There are three probes available with Kubernetes used to perform health checks:
- Liveness probe: used to continue checking the availability of a Pod
- Readiness Probe: used to make sure a Pod is not published as available until the readinessProbe has been able to access it.
- Startup Probe: If we define a startup probe for a container, then Kubernetes does not execute the liveness or readiness probes, as long as the container's startup probe does not succeed.
These probes further utilize different probes to get the health of the application inside the container:
- tcpSocket: Just check that TCP socket for a port is successful
- exec: Run a command that returns 0 for success
- httpGet: an HTTP request returns a response code between 200 and 399
You can further utilise different options in these probes spec to control the behaviour of liveness and readiness probes:
initialDelaySeconds: Number of seconds after the container has started before liveness or readiness probes are initiated. Defaults to 0 seconds. Minimum value is 0.
periodSeconds: How often (in seconds) to perform the probe. Default to 10 seconds. Minimum value is 1.
timeoutSeconds: Number of seconds after which the probe times out. Defaults to 1 second. Minimum value is 1.
successThreshold: Minimum consecutive successes for the probe to be considered successful after having failed. Defaults to 1. Must be 1 for liveness and startup Probes. Minimum value is 1.
failureThreshold: When a probe fails, Kubernetes will try
failureThresholdtimes before giving up. Giving up in case of liveness probe means restarting the container. In case of readiness probe the Pod will be marked Unready. Defaults to 3. Minimum value is 1.
Kubernetes liveness probe
Kubectl watches over your containers. If a container process crashes,
kubelet will take care of it based on the restart policy. But this is not always enough. Your process may not crash, but instead run into an infinite loop or a deadlock. The restart policy might not be nuanced enough. With a liveness probe, you get to decide when a container is considered alive.

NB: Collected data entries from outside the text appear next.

-- ==== Sys2Proof/Laws/Held/Round.lean ====
section
/-! SUPPORT. The commands of Machine/Round.lean that leave the gauge as it was. -/
namespace Sys2Proof.Machine

theorem execRoundHoldover_held (s : State) : Held s (execRoundHoldover s) := by
  simp [execRoundHoldover]

theorem execElectionStart_held (s : State) : Held s (execElectionStart s) := by
  simp [execElectionStart]

theorem execRoundResync_held (counter : Nat) (s : State) : Held s (execRoundResync counter s) := by
  simp [execRoundResync]

theorem execRoundClaim_held (l : LinkId) (counter prio ep : Nat) (s : State) : Held s (execRoundClaim l counter prio ep s) := by
  simp [execRoundClaim]

theorem execMasterRecognised_held (s : State) : Held s (execMasterRecognised s) := by
  unfold execMasterRecognised
  (repeat' split) <;> simp

end Sys2Proof.Machine
end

Kubernetes uses the liveness probe to decide when a container needs to be killed and when another instance should be launched instead. Since Kubernetes operates at a pod level, the respective pod is killed if at least one of its containers reports as being unhealthy
Alternatively, we can say it the other way around: only if all the containers of a pod report to be healthy, is the pod considered to be healthy.
Some guidelines on using liveness probe to perform health check in Kubernetes:
- Liveness probes should be used with caution. The wrong configuration of this probe can result in cascading failures in your services and container restart loops. As a quick experiment, you can redeploy the voting application manifest where you replace the readiness probe with a liveness probe, with similar configuration but very short timeouts and delays—you will experience multiple random crashes and poor availability of the application!

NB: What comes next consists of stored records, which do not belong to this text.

/-- R267: the lowest byte first, and the sign of 32 bits. -/
theorem test_ld32s : (gAfter (.ld32s 3 { dst := 4, src1 := 1, imm := 4 })
    { runAt 0x23 { dst := 4, src1 := 1, imm := 4 } [(1, 8)] with scratch := [(12, 0x01), (15, 0x80)] } 4).1 = 0xFFFFFFFF80000001 := by decide
/-- R267: the same bytes, zero-extended. -/
theorem test_ld32u : (gAfter (.ld32u 3 { dst := 4, src1 := 1, imm := 4 })
    { runAt 0x22 { dst := 4, src1 := 1, imm := 4 } [(1, 8)] with scratch := [(12, 0x01), (15, 0x80)] } 4).1 = 0x80000001 := by decide
/-- R267. -/
theorem test_ld8u : (gAfter (.ld8u 3 { dst := 4 }) { runAt 0x20 { dst := 4 } with scratch := [(0, 0xFF), (1, 1)] } 4).1 = 0xFF := by decide
/-- R259: an odd address is misaligned for 2 bytes, and the stroke ends. -/
theorem test_ld16u_misaligned : ((go (.ld16u 3 { dst := 4, imm := 1 }) (on3 (runAt 0x21 { dst := 4, imm := 1 }))).weaver 3).run = none := by
  decide
/-- R259: 8 bytes at the last word of 4 KiB are within the scratch. -/
theorem test_ld64_top : (gAfter (.ld64 3 { dst := 4, imm := 4088 }) { runAt 0x24 { dst := 4, imm := 4088 } with scratch := [(4095, 1)] } 4).1 =
    0x0100000000000000 := by decide
/-- R267: the low 16 bits of gS2, lowest byte first. -/
theorem test_st16 : (run3 (go (.st16 3 { src1 := 1, src2 := 2 }) (on3 (runAt 0x26 { src1 := 1, src2 := 2 } [(1, 2), (2, 0x12345)])))).scratch =
    [(2, 0x45), (3, 0x23)] := by decide
/-- R267: a store of zeros leaves zeros, which the table does not list. -/
theorem test_st8 : (run3 (go (.st8 3 { src1 := 1, src2 := 2 }) (on3 { runAt 0x25 { src1 := 1, src2 := 2 } [(2, 0x100)] with
    scratch := [(0, 9), (1, 8)] }))).scratch = [(1, 8)] := by decide
/-- R267. -/
theorem test_st32_st64 : (run3 (go (.st32 3 { src1 := 1, src2 := 2 }) (on3 (runAt 0x27 { src1 := 1, src2 := 2 } [(1, 4), (2, 0x0807060504030201)])))).scratch =
    [(4, 1), (5, 2), (6, 3), (7, 4)] ∧
    (run3 (go (.st64 3 { src1 := 1, src2 := 2 }) (on3 (runAt 0x28 { src1 := 1, src2 := 2 } [(1, 8), (2, 0x0800000000000001)])))).scratch =
    [(8, 1), (15, 8)] := by decide
/-- R268: SCLR of line 1 zeroes its bytes and clears its poison bit, and no other. -/
theorem test_sclr : let y := run3 (go (.sclr 3 { src1 := 1, src2 := 2 }) (on3 { runAt 0x2C { src1 := 1, src2 := 2 } [(1, 64), (2, 64)] with
    scratch := [(63, 1), (64, 2), (127, 3), (128, 4)], poison := [0, 1] }))
    (y.scratch, y.poison, y.cyc) = ([(63, 1), (128, 4)], [0], 2) := by decide
/-- R268. -/
theorem test_sptest : pAfter (.sptest 3 { dst := 3, imm := 64 }) { runAt 0x2D { dst := 3, imm := 64 } with poison := [1] } = true := by decide

/-- v4 of weaver 3 after a command. -/
def vAfter (c : Instr) (x : Run) : V512 := (run3 (go c (on3 x))).vr 4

- Do not use liveness probes unless you have a good reason for this. A good reason may, for example, be a known issue with a deadlock in your application that has an as yet unknown root cause.
- Execute simple and fast checks that determine the status of the process, not its dependencies. In other words, you do not want to check external dependencies' statuses in the liveness probe—this can lead to cascading failures due to an avalanche of container restarts and overloading a small subset of Service Pods.
- If your process running in the container is able to crash or exit whenever it encounters an unrecoverable error, you probably do not need a liveness probe at all.
- Use conservative settings for
initialDelaySecondsto avoid any premature container restarts and falling into a restart loop.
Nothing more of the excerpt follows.